No defiendo a las mujeres diputadas que votaron a favor de la permanencia del fuero a Cuahtémoc Blanco porque esas mujeres están muy lejos de hablar como como mujeres conscientes de su historia ni de la lucha feminista que les abrió el camino hasta esos curules. Hablaron como aliadas del poder que las sostiene, y que les permite estar ahí siempre y cuando no lo cuestionen. Lo que vimos en la sesión del martes no fue representación política de las mujeres, fue uso instrumental de sus voces para proteger a un hombre.
El discurso público
Mi principal motivación para escribir este texto (como si no tuviera oficio y un montón de trabajo pendiente, jeje) fue porque me preocupa profundamente el discurso público que se está generando en torno a la participación política de las mujeres y a la paridad de género, a partir de esta canallada que hicieron las diputadas de Morena. El martes en la noche yo también estaba muy enojada. No saben cómo me indignó el grito de «no estás solo». Me cuestioné un montón de cosas, solté también un post en Facebook que ahora mismo me replanteo.
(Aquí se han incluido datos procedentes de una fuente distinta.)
/-! ## Ill-formed terms: each check refuses one -/

def c0 : Opnd := .chan 0 false
def w2 (d a : Opnd) (b : SrcImm) (t : Ty) : Alu2 := { ty := t, sat := false, d := d, a := a, b := b }
def w3 (d a b c : Opnd) (t : Ty) : Alu3 := { ty := t, sat := false, d := d, a := a, b := b, c := c }
def ls (d a : Opnd) (t : Ty) : LdSt := { ord := .weak, scope := .skein, promote := false, ty := t, d := d, a := a, off := .imm 0 }
def am (op : AOp) : Amo := { op := op, ord := .rlx, scope := .device, ret := true, promote := false, ty := .i32, d := v 1, a := v 2, b := v 4 }
def bq (b : BForm) (t : Ty) (x y : Opnd) : BAmo := { ret := false, form := b, ty := t, d := v 0, a := v 2, b := x, c := y }

theorem wf_control : (Instr.nop { pt with setf := 12 }).wf = false ∧ (Instr.nop { pt with gn := true }).wf = false
    ∧ (Instr.close { pt with gp := 1 }).wf = false ∧ (Instr.shed pt false (v 1) 5 4).wf = false ∧ (Instr.shed pt false (v 16) 5 5).wf = false
    ∧ (Instr.regroup pt (v 16)).wf = false ∧ (Instr.fence pt .rlx .device false).wf = false ∧ (Instr.fence pt .rel .device true).wf = false
    ∧ (Instr.brx pt (v 639)).wf = false ∧ (Instr.call pt (v 639) 0).wf = false ∧ (Instr.nop pt).wf = true := by decide

theorem wf_integer : (Instr.iadd pt (w2 (v 1) (v 2) (.imm 0) .f32)).wf = false ∧ (Instr.iadd pt (w2 (v 640) (v 2) (.imm 0) .i32)).wf = false
    ∧ (Instr.iadd pt (w2 (v 639) (v 2) (.imm 0) .i64)).wf = false ∧ (Instr.iadd pt (w2 (v 1) (v 659) (.imm 0) .i32)).wf = false
    ∧ (Instr.iadd pt (w2 c0 (v 2) (.imm 0) .i64)).wf = false ∧ (Instr.iadd pt (w2 (.chan 0 true) (v 2) (.imm 0) .i32)).wf = false
    ∧ (Instr.irem pt { w2 (v 1) (v 2) (.imm 0) .i32 with sat := true }).wf = false ∧ (Instr.shl pt (w2 (v 1) (v 2) (.src (.chan 32 false)) .i32)).wf = false
    ∧ (Instr.bfx pt (w2 (v 1) (v 2) (.imm 0x10000) .i32)).wf = false ∧ (Instr.iabs pt { ty := .n32, sat := false, d := v 1, a := v 2 }).wf = false
    ∧ (Instr.popc pt { ty := .i64, sat := false, d := v 640, a := v 2 }).wf = false ∧ (Instr.imad pt (w3 (v 1) (v 2) (v 3) (v 659) .i32)).wf = false
    ∧ (Instr.bfi pt (w3 (v 1) (v 2) (v 3) (v 659) .i32)).wf = false ∧ (Instr.icmp pt { ty := .i32, cc := .eq, p := v 15, a := v 1, b := v 2 }).wf = false
    ∧ (Instr.sel pt { ty := .i32, d := v 1, a := v 2, b := v 3, p := v 16 }).wf = false
    ∧ (Instr.iaddc pt { ty := .i32, sub := false, d := v 1, a := v 2, b := v 3, p := v 15 }).wf = false
    ∧ (Instr.lea pt { ty := .i64, sh := 0, d := v 0, a := v 2, b := .imm 0 }).wf = false ∧ (Instr.mov pt true c0 (v 2)).wf = false := by decide

theorem wf_lanes : (Instr.movi pt c0 0).wf = false ∧ (Instr.pand pt .and (v 15) (v 1) (v 2)).wf = false ∧ (Instr.pmovToPred pt (v 1) c0).wf = false
    ∧ (Instr.pmovToReg pt (v 1) (v 16)).wf = false ∧ (Instr.vote pt .any (v 15) (v 1)).wf = false ∧ (Instr.voteBallot pt (v 639) (v 1)).wf = false
    ∧ (Instr.lbcast pt (v 1) (v 2) (.src c0)).wf = false ∧ (Instr.lshuf pt (v 1) (v 2) c0).wf = false
    ∧ (Instr.lscan pt { op := .add, ty := .i64, d := v 1, a := v 2 }).wf = false ∧ (Instr.shape pt c0 (v 2)).wf = false
    ∧ (Instr.pack pt { ty := .i16, sat := false, hi := true, d := v 1, a := v 2, b := v 3 }).wf = false ∧ (Instr.unpack pt .i16 2 (v 1) (v 2)).wf = false
    ∧ (Instr.perm pt (v 1) (v 2) (v 3) c0).wf = false ∧ (Instr.chstat pt (v 1) (.chan 0 true)).wf = false ∧ (Instr.chstat pt (v 1) (v 2)).wf = false := by decide

theorem wf_floats : (Instr.fadd pt { ty := .i32, rm := .rne, d := v 1, a := v 2, b := v 3 }).wf = false
    ∧ (Instr.fdiv pt { ty := .f16x2, rm := .rne, d := v 1, a := v 2, b := v 3 }).wf = false ∧ (Instr.frcp pt { ty := .e4m3, rm := .rne, d := v 1, a := v 2 }).wf = false
    ∧ (Instr.fcmp pt { ty := .f16x2, cc := .eq, p := v 1, a := v 2, b := v 3 }).wf = false ∧ (Instr.fclass pt .f32 (v 1) (v 659)).wf = false
    ∧ (Instr.cvt pt { ty := .f32, rm := .rne, sat := false, sty := .f32, d := v 1, a := v 2 }).wf = false
    ∧ (Instr.cvt pt { ty := .f16, rm := .rne, sat := true, sty := .f32, d := v 1, a := v 2 }).wf = false
    ∧ (Instr.cvti pt { ty := .f32, rm := .rne, sat := false, sty := .f32, d := v 1, a := v 2 }).wf = false
    ∧ (Instr.cvtf pt { ty := .f32, rm := .rne, sat := false, sty := .f16, d := v 1, a := v 2 }).wf = false
    ∧ (Instr.ffma pt { ty := .f32, rm := .rne, d := v 1, a := v 2, b := v 3, c := .chan 40 false }).wf = false
    ∧ (Instr.fmin pt { ty := .n32, d := v 1, a := v 2, b := v 3 }).wf = false := by decide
Me preocupa que el foco se esté desplazando hacia donde no debería: hacia el descrédito de la paridad. Me preocupa que lo que se esté instalando sea la narrativa de que «poner mujeres en el poder no sirvió de nada», como si el problema fuera su presencia y no las condiciones estructurales bajo las cuales se ejerce ese poder. Me preocupa que esta situación alimente lo que se categoriza como «rivalidad entre mujeres»: esa lógica que nos pone a unas contra otras, que simplifica todo en una moral binaria de buenas y malas, como si no estuviéramos todas atravesadas por estructuras de poder que a veces no alcanzamos ni a nombrar. Como si no tuviéramos que seguir analizando las condiciones, las alianzas, los silencios, y también nuestras propias contradicciones.
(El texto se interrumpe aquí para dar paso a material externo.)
/-- A fabric flit: the header word, 56 payload bytes and the CRC word (R386). -/
structure Flit where
  hdr     : BitVec 32
  payload : List (BitVec 8)
  crc     : BitVec 32
  deriving DecidableEq, Repr

/-- The header and data of a fabric transaction, whose kind is the event that carries it (R388), and the port by
which it arrives (R306). -/
structure Txn where
  svd  : BitVec 8
  src  : BitVec 12
  dst  : BitVec 12
  win  : BitVec 8
  why  : BitVec 8
  tag  : BitVec 32
  len  : BitVec 32
  off  : BitVec 64
  data : List (BitVec 8)
  port : BitVec 4 := 0
  deriving DecidableEq, Repr
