/-- A path that cannot retire its next instruction yet: why (by stall reason, R153) and what ends
it. -/
inductive WaitKind where
  /-- BRV: the other slot's path is the victim, fetches nothing more, and is pushed once its half of the
  reorder buffer is empty (R91). -/
  | split
  /-- Retries when the machine next runs the path: the wait ends with another step's effect. -/
  | retry
  /-- SLEEP: retires once the timebase reaches `wake` (R115). -/
  | sleep (wake : Nat) (o : ROps)
  /-- SLEEPT: retires once the timebase reaches `t` (R226). -/
  | sleept (t : Nat) (o : ROps)
  /-- WPOP on an empty open feed queue, until `dl` if it has a limit (R338). -/
  | wpop (dl : Option Nat) (o : ROps)
  /-- DCF, its write-back and invalidation in progress (R278). -/
  | dcf (o : MOps)
  /-- The clause wait of the header the path stands at (R35). -/
  | clause
  /-- A request at the Reeve; its instruction, which sleeps until it has its answer and is then not read again
  (R204, R208). -/
  | grant (req : Nat) (i : Instr)
  /-- Rolled back for want of a trap permit; core cycles still to wait (R155). -/
  | backoff (left : Nat)
  /-- Parked: the page-fault records of replay entry `e` are unanswered (R175). -/
  | parked (e : Nat)
  /-- The instruction's bytes cannot be fetched: page-fault record `tag` is unanswered (R105). -/
  | fetch (tag : Word)
  /-- REL of TILE, SCR or ENG: waits for accesses to the removed units (R210). -/
  | rel (ty : RType) (amt : Nat) (o : ROps)
  deriving DecidableEq, Repr

/-- A waiting path: the reason counted (R153), the timebase value when the instruction became the
path's oldest, the address after it and whether it closes its clause. -/
structure Wait where
  kind   : WaitKind
  reason : Nat
  since  : Nat
  next   : Va
  last   : Bool
  deriving DecidableEq, Repr

/-- A path running its handler: the lanes that wait at the resume point, and whether a default
handler runs (R154 to R156). The handler path holds a permit while its group is resident; after a
restore it takes one before it resumes. -/
structure Handler where
  rest   : Word
  permit : Bool
  /-- The default handler of cause 0x40: the copies it waits for (R227). -/
  dflt : Option (List Nat)
  deriving DecidableEq, Repr

/-- A 128-byte line by where it lives: memory homed on a die, under a virtual device's ASID; host
memory; a block's scratch or tile allocation, by block offset (R170, R197, R258, R277). -/
inductive LineKey where
  | mem (die : BitVec 2) (vd : BitVec 8) (va : Va)
  | host (vd : BitVec 8) (va : Va)
  | scr (blk : Nat) (off : Nat)
  | tile (blk : Nat) (off : Nat)
  deriving DecidableEq, Repr

/-- A leaf as the walker found it (R269). -/
structure Leaf where
  pfn  : BitVec 32
  h    : Bool
  c    : Bool
  km1  : BitVec 3
  view : BitVec 3
  x    : Bool
  w    : Bool
  r    : Bool
  deriving DecidableEq, Repr

/-- What comes back of a request of another die (R259, R263, R267); `refused` is die 0's refusal of a
host-space page (R277). -/
inductive LineResult where
  | data (bytes : List Byte) (leaf : Option Leaf)
  | permitted (leaf : Option Leaf)
  | nak
  | refused
  | expired
  | absent
  deriving DecidableEq, Repr

/-- A line the path's oldest instruction has asked another die for, by request number. -/
structure PendLine where
  n   : Nat
  key : LineKey
  deriving DecidableEq, Repr

/-- Who asks another die for a line: a path, a Carter or array operation by its serial number, a queue's
thread, or a PRF, which waits for nothing and names the core whose L1 the line goes to (R183, R263). -/
inductive Asker where
  | path (r : PathRef)
  | op (id : Nat)
  | thread (q : BitVec 10)
  | lane (q : BitVec 10)
  | prf (core : Option (BitVec 9))
  deriving DecidableEq, Repr

/-- Where a message between dies stands, the dies it has still to go to, whether it is traffic to a
diagonal die, which has the forwarding virtual channel, its flits, and those that have still to cross the edge
it waits at (R10, R311). -/
structure Transit where
  at'  : BitVec 2
  way  : List (BitVec 2)
  diag : Bool
  size : Nat
  left : Nat
  deriving DecidableEq, Repr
Y lo más grave: mientras todo eso ocurría, la víctima quedó completamente fuera del centro de la discusión pública. Como suele pasar. Se habló del fuero, del cálculo político, del linchamiento o la defensa de las diputadas, pero se perdió de vista que detrás de esta solicitud había una denuncia de tentativa de violación. Una mujer que, al decidir denunciar, quedó sola frente a un sistema dispuesto a blindar al poder antes que proteger a las víctimas. Literal: “¿Alguien quiere pensar en las víctimas?”. Hay muchas cosas de fondeo en este tema, pero no olvidemos que estamos frente a una denuncia de tentativa de violación, que hay una mujer denunciando, que merece justicia y reparación del daño.
Lo que quiero es que complejicemos esta discusión. Porque si no lo hacemos nos va a estallar en la cara. No es a ellas a quienes les van a cobrar la factura de este acto, es al conjunto de mujeres en política, es a la paridad, es a los avances que tanto han costado. Me molesta tanto ver cómo esta coyuntura ha sido aprovechada por los mismos de siempre —los que jamás han movido un dedo por los derechos de las mujeres— para sacar a pasear su misoginia disfrazada de crítica política.
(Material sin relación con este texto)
/-- Where a path's oldest instruction stands (R86). -/
def Path.instrPc (p : Path) : Va := if p.pc = p.hdr then p.hdr + 4 else p.pc

/-- What a path has dispatched and not retired, its oldest instruction first (R88, R99). -/
def Path.liveRob (p : Path) : List InFlight :=
  match p.rob with
  | [] => []
  | e :: t => if e.pc = p.instrPc then e :: t else []

/-- The replay entry of a path's oldest instruction frees (R176). -/
def Group.freeReplay (g : Group) (p : Path) : Group :=
  match p.replay with
  | some n => { g with replay := g.replay.filter fun r => r.idx != n }
  | none => g

/-- The acting instruction retires with the group's new registers. -/
def retire (s : State) (c : Cur) (g : Group) (p : Path) : Result :=
  .next (s.setGroup ((g.freeReplay p).setPath c.p.slot (some (p.advance c))))

/-- The acting instruction stays its path's oldest and unretired, under a stall reason (R153). -/
def stay (s : State) (c : Cur) (g : Group) (p : Path) (kind : WaitKind) (reason : Nat) : Result :=
  let since := match p.wait with
    | some w => w.since
    | none => s.timebase.toNat
  .next (s.setGroup (g.setPath c.p.slot
    (some { p with age := p.ageNow, quiet := p.quietNow, wait := some ⟨kind, reason, since, c.next, c.last⟩ })))

/-- Raises a fault domain's halt line, unless the domain is halted already; a clock fault sets the clock flag of
one that is raised (R265, R320). -/
def State.raiseHalt (s : State) (v : BitVec 8) (fdom : BitVec 16) (clock host : Bool) : State :=
  let d := s.vdev v
  if d.halted.contains fdom then s
  else if d.raised.any (fun h => h.fdom == fdom) then
    s.setVdev { d with raised := d.raised.map fun (h : HaltPend) =>
      if h.fdom == fdom then { h with clock := h.clock || clock } else h }
  else s.setVdev { d with raised := d.raised ++ [⟨fdom, s.timebase.toNat, clock, host, false⟩] }

/-- Withdraws a group's requests at every Reeve (R208). -/
def State.withdraw (s : State) (grp : Nat) : State :=
  { s with clusters := s.clusters.map fun c =>
      { c with queue := c.queue.filter (fun r => r.path.grp != grp),
               deferred := c.deferred.filter (fun r => r.path.grp != grp) } }

/-- Bytes of a block's TILE or SCR allocation (R196, R197). -/
def unitBytes (h : Nat) : Nat := 16384 * h

/-- What TADDR holds: the faulting address for causes 0x10 to 0x22, else 0 (R158). -/
def trapAddr (cause : BitVec 8) (addr : DWord) : DWord := if 0x10 ≤ cause && cause ≤ 0x22 then addr else 0

/-- Freezes a group on a fatal fault of the path in `slot`, whose instruction stands at `pc`: the
trap state is written, nothing else the instruction would do happens, and the halt line of the
group's fault domain rises (R98, R99, R157, R320). -/
def State.freeze (s : State) (g : Group) (slot : Bool) (pc hdr : Va) (cause : BitVec 8)
    (lanes : Word) (code : Word) (addr : DWord) : Result :=
  withBlock s g fun b gr =>
    let g' := { g with
      phase := .frozen, replay := [],
      trap := { cause := cause, pc := pc.setWidth 64, hdr := hdr.setWidth 64, mask := lanes,
                code := code, addr := trapAddr cause addr, slot := slot } }
    let s := (s.setGroup g').withdraw g.id
    let d := s.vdev b.vd
    let rec' : Frozen := { grp := some g.id, chan := none, cause := cause, pc := pc, addr := addr,
                           lanes := lanes, time := s.timebase.toNat }
    .next ((s.setVdev { d with frozen := d.frozen ++ [rec'] }).raiseHalt b.vd gr.fdom false false)

/-- The acting instruction takes a fatal fault (R98, R157). -/
def fatal (s : State) (c : Cur) (g : Group) (p : Path) (cause : BitVec 8) (lanes : Word)
    (addr : DWord) : Result :=
  s.freeze g c.p.slot p.pc p.hdr cause lanes 0 addr

/-- Whether the path may take one of its core's four permits now: one is free and not held for
another path (R154, R155). -/
def Core.permitFor (k : Core) (p : PathRef) : Bool :=
  k.permits < 4 && ((k.holds.any fun x => x.1 == p) || k.permits + k.holds.length < 4)

/-- The path takes a permit; a hold for it ends (R155). -/
def Core.takePermit (k : Core) (p : PathRef) : Core :=
  { k with permits := k.permits + 1, holds := k.holds.filter fun x => x.1 != p }

/-- The back-off of a path whose trap found no permit: 64 cycles, doubled at each later failure up
to 8,192 (R155). -/
def nextBackoff (b : Nat) : Nat := if b == 0 then 64 else min (2 * b) 8192

/-- TAKING AN EXCEPTION whose class is handler (R154 to R157): the trap state is written with the
resume point, the faulting lanes go to the handler's entry with a permit of the core, and the
path's other lanes wait. The trapping instruction changes nothing else (R98). Without a free permit
the path rolls back and backs off; inside a handler the fault is fatal; with no handler, cause 0x40
takes the default handler, which waits for the copies `u`, and that of 0x70 and 0x71 makes the trap a
fatal fault. -/
def deliver (s : State) (c : Cur) (g : Group) (p : Path) (cause : BitVec 8) (lanes code : Word)
    (resPc resHdr : Va) (u : List Nat) : Result :=
  withBlock s g fun b gr =>
    if p.handler.isSome then s.freeze g c.p.slot p.pc p.hdr cause lanes code 0
    else
      let k := s.core b.core
      if !k.permitFor c.p then
        let n := nextBackoff p.backoff
        let starved := if n == 8192 && p.starved.isNone then some k.cycle else p.starved
        stay s c g { p with backoff := n, starved := starved, rob := [], due := [] } (.backoff n) 13
      else
        let dflt := gr.desc.handler == 0
        if dflt && cause != 0x40 then s.freeze g c.p.slot p.pc p.hdr cause lanes code 0
        else
          let t : TrapState := { cause := cause, pc := resPc.setWidth 64, hdr := resHdr.setWidth 64,
                                 mask := lanes, code := code, addr := 0, slot := c.p.slot }
          let h : Handler := { rest := p.mask &&& ~~~lanes, permit := true, dflt := if dflt then some u else none }
          let p' := { p with mask := lanes, handler := some h, backoff := 0, starved := none }
          let p' := if dflt then { p' with
              wait := some ⟨.retry, 10, s.timebase.toNat, c.next, c.last⟩, bpSkip := false,
              step := p.step.retired, rob := [], due := [] }
            else p'.goto (gr.desc.handler.setWidth 56)
          .next ((s.setGroup (({ g with trap := t }.freeReplay p).setPath c.p.slot (some p'))).setCore
            (k.takePermit c.p))

/-- Whether the path holds a permit (R154). -/
def Path.hasPermit (p : Path) : Bool :=
  match p.handler with
  | some h => h.permit
  | none => false

/-- Whether one rank comes before another. -/
def rankLt : List Nat → List Nat → Bool
  | a :: as, b :: bs => a < b || (a == b && rankLt as bs)
  | _, _ => false

/-- A path's dispatch record. -/
def Core.pick (k : Core) (r : PathRef) : PickState :=
  match k.picks.find? fun x => x.path == r with
  | some x => x
  | none => ⟨r, 0, 0⟩

/-- The rank of a path at its core, smaller first: pinned, aged 4,096, least recently dispatched, one that
has yielded; then the place and the slot (R101, R116, R150). -/
def Core.rankOf (k : Core) (g : Group) (slot : Bool) (p : Path) : List Nat :=
  let last := (k.pick ⟨g.id, slot⟩).last
  (if k.pinned == some ⟨g.id, slot⟩ then [0, 0] else if 4096 ≤ p.age then [2, 2 ^ 64 - p.age]
    else if p.yielded != 0 then [4, last] else [3, last]) ++ [g.place.toNat, if slot then 1 else 0]

/-- A path that has backed off 8,192 cycles: since when, and its rank. -/
structure Starved where
  path : PathRef
  rank : List Nat
  deriving DecidableEq, Repr

/-- The paths of a core's groups that have reached the longest back-off and for which no permit is held
(R155). -/
def State.starvedPaths (s : State) (k : Core) : List Starved :=
  let here := s.blocks.filterMap fun b => if b.core == k.id && b.phase == .resident then some b.id else none
  (s.groups.filter fun g => here.contains g.blk && g.phase == .running).flatMap fun g =>
    let one (slot : Bool) (o : Option Path) : List Starved :=
      match o with
      | some p => (match p.starved with
        | some n => if k.holds.any fun x => x.1 == ⟨g.id, slot⟩ then []
          else [⟨⟨g.id, slot⟩, n :: k.rankOf g slot p⟩]
        | none => [])
      | none => []
    one false g.slot0 ++ one true g.slot1

/-- A permit comes back to a core: it is held 8,192 cycles for the path that reached the longest back-off
first, if there is one (R155). -/
def State.returnPermit (s : State) (core : BitVec 9) : State :=
  let k := s.core core
  let first := (s.starvedPaths k).foldl (fun (acc : Option Starved) x =>
    match acc with
    | none => some x
    | some y => if rankLt x.rank y.rank then some x else some y) none
  s.setCore { k with permits := k.permits - 1,
                     holds := k.holds ++ (first.map fun x => (x.path, k.cycle + 8192)).toList }

/-- Several permits come back. -/
def State.returnPermits (s : State) (core : BitVec 9) (n : Nat) : State :=
  (List.range n).foldl (fun s _ => s.returnPermit core) s

/-- THE RETURN FROM AN EXCEPTION (R156, R163): the handler's lanes rejoin the waiting lanes at the
resume point TPC with header TPH, and the permit is returned. -/
def trapReturn (s : State) (c : Cur) (g : Group) (p : Path) (rest : Word) (lanes : Word) : Result :=
  withBlock s g fun b _ =>
    let p' := { (p.goto (g.trap.pc.setWidth 56)) with
      hdr := g.trap.hdr.setWidth 56, mask := lanes ||| rest, handler := none }
    let s := s.setGroup (g.setPath c.p.slot (some p'))
    .next (if p.hasPermit then s.returnPermit b.core else s)

/-- Cause 0x04 when a v-register the instruction names lies at or above the allocation, whatever
the guard holds; otherwise `k` with the effective lanes (R46, R58, R59, R87). -/
def guarded (s : State) (g : BitVec 3) (vs : List Nat)
    (k : Cur → Group → Path → Word → Result) : Result :=
  withPath s fun c gr p =>
    if vs.any fun r => gr.regn ≤ r then fatal s c gr p 0x04 p.mask 0
    else k c gr p (p.mask &&& gr.guard g)

/-- The paths of a group: the slots', then the stacked ones, top first. -/
def Group.paths (g : Group) : List Path := g.slot0.toList ++ g.slot1.toList ++ g.stack

/-- A stacked path that could not go on if it were in a slot: it waits at a JOIN, backs off, or runs the default
handler of 0x40, whose copies are incomplete (R101, R102, R155, R227). -/
def Path.stackWaits (q : Path) : Bool :=
  q.joining || (q.handler.any fun h => h.dflt.any fun u => !u.isEmpty) || q.wait.any fun w =>
    match w.kind with
    | .backoff n => n != 0
    | _ => false

/-- The stacked path that does not wait with the greatest age, topmost on a tie (R101, R116). -/
def Group.oldestStacked (g : Group) : Option Nat :=
  (List.range g.stack.length).foldl (fun best n =>
    match g.stack[n]?, best with
    | some q, none => if q.stackWaits then none else some n
    | some q, some m =>
      match g.stack[m]? with
      | some r => if !q.stackWaits && r.age < q.age then some n else some m
      | none => some m
    | none, b => b) none

/-- How many of a group's paths hold a trap permit. -/
def Group.permitsHeld (g : Group) : Nat := (g.paths.filter Path.hasPermit).length

/-- Whether a stacked path is due for an ageing swap (R101). -/
def Group.swapDue (g : Group) : Bool :=
  match g.oldestStacked.bind fun n => g.stack[n]? with
  | some q => 4096 ≤ q.age
  | none => false

/-- Whether a path has to leave its next instruction unfetched: an ageing swap displaces it, or the other
slot's BRV is about to spill it (R91, R101). An instruction it has issued goes on. -/
def Group.stopsFetching (g : Group) (slot : Bool) (p : Path) : Bool :=
  p.wait.isNone && ((p.leaving && g.swapDue) || (match g.path (!slot) with
    | some q => q.wait.any fun w => w.kind == .split
    | none => false))

/-- A word address below 2^56 (R104). -/
def goodTarget (t : Int) : Bool := 0 ≤ t && t < (2 : Int) ^ 56 && t % 4 == 0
No nos confundamos. Lo que está en juego no es solo la congruencia de unas diputadas, es la legitimidad de una lucha histórica. No podemos permitir que el patriarcado, en su versión más oportunista, utilice este episodio para justificar su resistencia a la participación política de las mujeres. No se trata de exigir menos, se trata de exigir más y exigir mejor, a todas y a todos. Porque paridad no es garantía, pero sí es condición mínima. Y porque si dejamos que el discurso público retroceda ahora, va a costar todavía más levantarlo después.